## EXERCISE BRIEF
Reproduce exactly the stretch of lines running from the line with "let t' := max t (lat * eff) + 65536" to the end of the entries below.

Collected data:
━━━━━━

/-- Resident content of a channel without DRAM takes the bytes of a page that come next in it (R338). -/
def Resident.takePage (page : Nat) (bytes : List (BitVec 8)) (r : Resident) : Resident :=
  let at_ := r.ns + r.data.length
  if r.data.length < r.bytes && at_ / 65536 = page then
    { r with data := r.data ++ ((bytes.drop (at_ % 65536)).take (r.bytes - r.data.length)) }
  else r

/-- Page content that has come for channel n: into a frame, or for a channel without DRAM into resident blocks (R338). -/
def pageIn (n : Fin 8) (page : Nat) (held : Bool) (left : Nat) (bytes : List (BitVec 8)) (p : Dev × Memory) : Dev × Memory :=
  let d := p.1
  if d.flag MSN_CHn_STAT.SRAM_ONLY n then
    ({ d with mason := { d.mason with
        resident := d.mason.resident.map (fun r => if r.ch = n.val && r.since.isNone then r.takePage page bytes else r)
        wants := d.mason.wants.filter (fun w => !(w.ch = n && w.page = page)) } }, p.2)
  else match d.freeFrame n (d.keepLow n page) with
    | none => p
    | some f => placeIn n page f held left bytes p

/-- A page has been read from a DIRECT extent (R325, R329, R330). -/
def Dev.hostGot (d : Dev) (page : Nat) : Dev :=
  let d := match d.extOf page with
    | some e => d.emit (.hostRead (extPage e.2 page) 65536)
    | none => d
  { d with mason := { d.mason with hostEnd := some d.time.abs, failed := d.mason.failed.filter (fun p => p ≠ page) } }

/-- Where a page wanted by a channel would go there is room: resident blocks for a channel without DRAM, else a free frame. -/
def Dev.wantRoom (d : Dev) (w : Want) : Bool := d.flag MSN_CHn_STAT.SRAM_ONLY w.ch || (d.freeFrame w.ch (d.keepLow w.ch w.page)).isSome

/-- The place among the reads of a run whose buffer has come: that of its first want. -/
def Dev.runKey (d : Dev) (r : Req) : Nat :=
  ((d.mason.wants.filter (fun w => r.page ≤ w.page && w.page < r.page + r.count)).map d.wantKey).foldl min (2 ^ 80)

/-- A read of host backing at place k comes before every other that could be made now, of DIRECT extents or of buffers (R315, R330). -/
def Dev.readFirst (d : Dev) (k : Nat) : Bool :=
  d.mason.wants.all (fun v => !d.directWant v || !d.wantRoom v || k ≤ d.wantKey v)
  && d.mason.reqs.all (fun r => r.buf.isNone || d.mason.waits.any (fun x => x.has r.page) || k ≤ d.runKey r)

/-- A fetch or copy of a page ends (R307, R315): another channel's copy, whose rank is read, is taken before host backing, whose content is
`bytes`, and reads of host backing keep their order and their budget (R330). -/
def pageFetched (n : Fin 8) (page : Nat) (bytes : List (BitVec 8)) (p : Dev × Memory) : Dev × Memory :=
  let d := p.1
  match d.mason.wants.find? (fun w => w.ch = n.val && w.page = page) with
  | none => p
  | some w =>
    if !d.mayFetch w then p
    else
      match d.mason.copies.find? (fun c => c.page = page && d.usable c) with
      | some c => pageIn n page (w.held && d.isHeld page) 65536 (copyBytes p.2 c) (d.request c.ch (d.rankOf c.frame) 4, p.2)
      | none =>
        if d.directWant w && d.wantRoom w && d.readFirst (d.wantKey w) && d.hostReady 1 then pageIn n page false 0 bytes (d.hostGot page, p.2) else p

/-- `PAGE_FETCH_DONE` (R315). -/
def execPageFetchDone (n : Fin 8) (page : BitVec 36) (bytes : List (BitVec 8)) (s : State) : Host.Outcome State Fault Refusal :=
  let p := pageFetched n page.toNat bytes (s.dev, s.mem)
  .next { s with dev := p.1, mem := p.2 }

/-! ### SERVICED backing (R327 to R329) -/

/-- A wanted page that must be asked of host software: it has not been, and no channel has it to copy. -/
def Dev.askable (d : Dev) (w : Want) : Bool :=
  d.mayFetch w && !d.somewhere w.page && (d.extOf w.page).any (fun e => extType e.2 = 2)
  && !d.mason.reqs.any (fun r => r.page ≤ w.page && w.page < r.page + r.count)

/-- The first wanted page that must be asked of host software, by deadline. -/
def Dev.nextAsk (d : Dev) : Option Want := (sortBy d.wantKey (d.mason.wants.filter d.askable)).head?

/-- The pages of a run from a wanted page: those after it in its extent that must be asked for as well. -/
def Dev.runLen (d : Dev) (e : List Nat) (p : Nat) : Nat → Nat
  | 0 => 0
  | k + 1 => if extHas e p && d.mason.wants.any (fun w => w.page = p && d.askable w) then 1 + d.runLen e (p + 1) k else 0

/-- A request is written into the request ring, if a tag and room are free (R327). -/
def Dev.requestPost (d : Dev) : Dev :=
  match d.nextAsk with
  | none => d
  | some w =>
    match d.extOf w.page with
    | none => d
    | some (x, e) =>
      let size := 2 ^ d.get MSN_RQ_CFG.SIZE
      let t := d.get MSN_RQ_TAIL.TAIL
      if !d.flag MSN_RQ_CFG.EN || !d.port.up || !d.port.bme || d.port.d3 || d.get MSN_BK.OUT ≤ d.mason.reqs.length then d
      else if (t + 1) % size = d.get MSN_RQ_HEAD.HEAD then d.raise MSN_STAT.RQ_FULL
      else
        let again := d.mason.again.find? (fun a => a.1 ≤ w.page && w.page < a.1 + a.2.1)
        let first := match again with | some a => a.1 | none => w.page
        let k := match again with | some a => a.2.1 | none => max 1 (d.runLen e w.page 16)
        let fr := d.free
        let d := fr.2
        let used := fun g => d.mason.reqs.any (fun r => r.tag = g)
        let tag := if used (fr.1 % 65536) then ((List.range 256).find? (fun g => !used g)).getD 0 else fr.1 % 65536
        let chs := ((d.mason.wants.filter (fun v => first ≤ v.page && v.page < first + k)).map (·.ch)).foldl setBitAt 0
        let dl := d.time.crs + (d.time.tick + (w.due - d.time.abs)) / d.get CRS_LEN.LEN
        let urgent := w.urgent || d.flag MSN_CHn_STAT.STARVED w.ch || decide (w.due < d.time.abs + 2 * extLat e * 250)
        let ws := [(if d.mason.phase then 2 ^ 31 else 0) + (if urgent then 2 ^ 30 else 0) + chs * 2 ^ 16 + tag,
          first % 2 ^ 32, k * 2 ^ 16 + first / 2 ^ 32, x, dl % 2 ^ 32, dl / 2 ^ 32 % 2 ^ 32, 0, 0]
        let r : Req := { tag := tag, ext := x, page := first, count := k, chs := chs, again := again.any (·.2.2), buf := none }
        let base := d.get MSN_RQ_BASE_LO.BASE_LO * 4096 + d.get MSN_RQ_BASE_HI.BASE_HI * 2 ^ 32
        let flip := t + 1 = size && d.get MSN_RQ_CFG.SIZE ≠ 12
        let d := { d with mason := { d.mason with
          reqs := d.mason.reqs ++ [r]
          freed := d.mason.freed.filter (fun g => g ≠ tag)
          phase := if flip then !d.mason.phase else d.mason.phase
          again := d.mason.again.filter (fun a => again ≠ some a) } }
        ((d.emit (.hostWrite (base + 32 * t) (wordsBytes ws))).set MSN_RQ_TAIL.TAIL 0 0 ((t + 1) % size)).vector 9

/-- `REQUEST_POST` (R327). -/
def execRequestPost (s : State) : Host.Outcome State Fault Refusal := .next (s.withDev s.dev.requestPost)

/-- `MSN_CQ_HEAD` passes the entries whose buffers are free (R328). -/
def Dev.compHead (d : Dev) : Dev :=
  let k := (d.mason.comps.takeWhile (fun c => c.2)).length
  let size := 2 ^ d.get MSN_CQ_CFG.SIZE
  { d with mason := { d.mason with comps := d.mason.comps.drop k } }.set MSN_CQ_HEAD.HEAD 0 0 ((d.get MSN_CQ_HEAD.HEAD + k) % size)

/-- A run's pages become unavailable (R329). -/
def Mason.fail (x : Mason) (page count : Nat) : Mason :=
  { x with unavail := x.unavail ++ (List.range count).map (· + page) }

/-- One completion entry (R328, R329): status, tag and buffer address. -/
def Dev.completion (d : Dev) (c : Nat × Nat × Nat) : Dev :=
  let (status, tag, buf) := c
  let put := fun (d : Dev) (done : Bool) => { d with mason := { d.mason with comps := d.mason.comps ++ [(tag, done)] } }
  match d.mason.reqs.find? (fun r => r.tag = tag && r.buf.isNone) with
  | none => if d.mason.freed.contains tag then put d true else (put d true).raise MSN_STAT.BK_ERR
  | some r =>
    let gone := fun (d : Dev) => { d with mason := { d.mason with reqs := d.mason.reqs.filter (fun x => x.tag ≠ tag) } }
    if status = 0 then
      put { d with mason := { d.mason with reqs := d.mason.reqs.map (fun x => if x.tag = tag then { x with buf := some buf } else x) } } false
    else if status = 1 then
      let d := gone d
      put { d with mason := { d.mason with waits := d.mason.waits ++ [⟨r.page, r.count, true, r.again⟩] } } true
    else if status = 2 then
      let d := gone d
      (put { d with mason := d.mason.fail r.page r.count } true).raise MSN_STAT.BK_ERR
    else (put d true).raise MSN_STAT.BK_ERR

/-- `MSN_CQ_DOORBELL` (R328): `entries` is what the device reads of the completion ring from the last tail on: status, tag,
buffer address. -/
def execMsnCqDoorbell (tail : BitVec 12) (entries : List (Fin 4 × BitVec 16 × BitVec 64)) (s : State) : Host.Outcome State Fault Refusal :=
  let d := s.dev
  let size := 2 ^ d.get MSN_CQ_CFG.SIZE
  let k := (tail.toNat + size - d.get MSN_CQ_TAIL.TAIL % size) % size
  let d := d.set MSN_CQ_TAIL.TAIL 0 0 tail.toNat
  .next (s.withDev ((((entries.take k).map (fun e => (e.1.val, e.2.1.toNat, e.2.2.toNat))).foldl Dev.completion d).compHead))

/-- A run's content reaches the channels that want it. -/
def runPlaced (first : Nat) (bytes : List (BitVec 8)) (k : Nat) (p : Dev × Memory) : Dev × Memory :=
  let page := first + k
  let part := (bytes.drop (65536 * k)).take 65536
  allCh.foldl (fun p (n : Fin 8) =>
    if p.1.mason.wants.any (fun w => w.ch = n.val && w.page = page) then pageIn n page false 0 part p else p) p

/-- The buffer of a completion has been read in full (R328), in its place among the reads and within the budget (R330), and not in the
1 ms after a read that failed (R329). -/
def bufferRead (tag : Nat) (bytes : List (BitVec 8)) (p : Dev × Memory) : Dev × Memory :=
  match p.1.mason.reqs.find? (fun r => r.tag = tag && r.buf.isSome) with
  | none => p
  | some r =>
    if !p.1.hostReady r.count || p.1.mason.waits.any (fun x => x.has r.page) || !p.1.readFirst (p.1.runKey r) then p
    else
      let d := p.1.emit (.hostRead (r.buf.getD 0) (65536 * r.count))
      let p := (List.range r.count).foldl (fun p k => runPlaced r.page bytes k p) (d, p.2)
      let d := p.1
      let d := { d with mason := { d.mason with
        reqs := d.mason.reqs.filter (fun x => x.tag ≠ tag)
        comps := d.mason.comps.map (fun (c : Nat × Bool) => if c.1 = tag then (tag, true) else c)
        failed := d.mason.failed.filter (fun p => p ≠ r.page)
        hostEnd := some d.time.abs } }
      (d.compHead, p.2)

/-- `COMPLETION_BUFFER_READ` (R328). -/
def execCompletionBufferRead (tag : BitVec 16) (bytes : List (BitVec 8)) (s : State) : Host.Outcome State Fault Refusal :=
  let p := bufferRead tag.toNat bytes (s.dev, s.mem)
  .next { s with dev := p.1, mem := p.2 }

/-- `BACKING_TIMEOUT` (R329): the first frees the tag and asks again, the second makes the pages unavailable. -/
def execBackingTimeout (tag : BitVec 16) (s : State) : Host.Outcome State Fault Refusal :=
  let d := s.dev
  match d.mason.reqs.find? (fun r => r.tag = tag.toNat && r.buf.isNone) with
  | none => .next s
  | some r =>
    let x := { d.mason with
      reqs := d.mason.reqs.filter (fun y => y.tag ≠ r.tag)
      freed := d.mason.freed ++ [r.tag] }
    let x := if r.again then x.fail r.page r.count else { x with again := x.again ++ [(r.page, r.count, true)] }
    .next (s.withDev ({ d with mason := x }.raise MSN_STAT.BK_TMO))

/-- The longest waiting run is to be asked for whole, or may be read, again (R329). -/
def Mason.retry (x : Mason) : Mason :=
  match x.waits with
  | [] => x
  | w :: ws => { x with waits := ws, again := if w.ask then x.again ++ [(w.page, w.count, w.again)] else x.again }

/-- `BACKING_RETRY` (R329). -/
def execBackingRetry (s : State) : Host.Outcome State Fault Refusal :=
  .next (s.withDev { s.dev with mason := s.dev.mason.retry })

/-- `HOST_READ_FAIL` (R329): pages are read again after 1 ms; a second failure makes them unavailable. -/
def execHostReadFail (page : BitVec 36) (s : State) : Host.Outcome State Fault Refusal :=
  let d := s.dev
  let req := d.mason.reqs.find? (fun r => r.buf.isSome && r.page ≤ page.toNat && page.toNat < r.page + r.count)
  let run := match req with | some r => (r.page, r.count) | none => (page.toNat, 1)
  let wanted := req.isSome || d.mason.wants.any (fun w => w.page = page.toNat && d.directWant w)
  if !wanted then .next s
  else if d.mason.failed.contains run.1 then
    let x := { d.mason.fail run.1 run.2 with
      failed := d.mason.failed.filter (fun p => p ≠ run.1)
      reqs := d.mason.reqs.filter (fun r => !(req = some r))
      comps := d.mason.comps.map (fun c => if req.any (fun r => r.tag = c.1) then (c.1, true) else c) }
    .next (s.withDev ({ d with mason := x }.compHead.raise MSN_STAT.BK_ERR))
  else .next (s.withDev { d with mason := { d.mason with failed := d.mason.failed ++ [run.1], waits := d.mason.waits ++ [⟨run.1, run.2, false, false⟩] } })

/-! ### The at-risk check (R320 to R323) -/

/-- Tracks of a step that name descriptors meeting a condition, as a mask. -/
def trackMask (s : Step) (bad : Nat → Bool) : Nat := ((s.segs.filter (fun y => bad y.2)).map (·.1)).foldl setBitAt 0

/-- Pages that do not fit in the usable frames left after HELD copies and pins, ranked by arrival (reason 4). -/
def Dev.dramRisk (d : Dev) (m : Memory) (n : Fin 8) : List Nat :=
  let held := (d.mason.copies.filter (fun c => c.ch = n.val && c.held && c.till.isNone)).map (·.page)
  let pins := d.pinned n
  let own := (held ++ pins).eraseDups
  let rest := ((d.pageNeeds m n).map (·.1)).filter (fun p => !own.contains p)
  rest.drop (d.get MSN_FRAMESn.USABLE n - own.length)

/-- Every page that some channel plays and has not in its DRAM, once for each channel, with its arrival in ticks, in order of arrival
(R322): (channel, page, arrival). -/
def Dev.hostNeeds (d : Dev) (m : Memory) : List (Nat × Nat × Nat) :=
  let of := fun (n : Fin 8) => firstOf ((d.arrivals' m n).flatMap (fun a =>
    ((d.stepPages m false n a.1).filter (fun p => !d.inDram n p.1)).map (fun p => (p.1, a.2 + p.2))))
  sortBy (fun x => x.2.2) (allCh.flatMap (fun n => (of n).map (fun x => (n.val, x.1, x.2))))

/-- The walk of R322: the pages, by channel, that cannot arrive in time. The time t runs in units of 1/(100 × `HOST_EFF`) µs. -/
def Dev.hostWalk (d : Dev) : List (Nat × Nat × Nat) → Nat → List (Nat × Nat)
  | [], _ => []
  | (n, p, a) :: r, t =>
    let eff := 100 * d.get MSN_BW_EFF.HOST_EFF
    if !d.pageDefined p then d.hostWalk r t
    else
      let lat := match d.extOf p with | some e => if extType e.2 = 1 then 20 else extLat e.2 | none => 20
      let t' := max t (lat * eff) + 65536
      let late := eff = 0 || a * 4 * eff < t' * 1000 || d.mason.unavail.contains p
      if late then (n, p) :: d.hostWalk r t' else d.hostWalk r t'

━━━━━━

## WRITTEN REPLY
      let t' := max t (lat * eff) + 65536
      let late := eff = 0 || a * 4 * eff < t' * 1000 || d.mason.unavail.contains p
      if late then (n, p) :: d.hostWalk r t' else d.hostWalk r t'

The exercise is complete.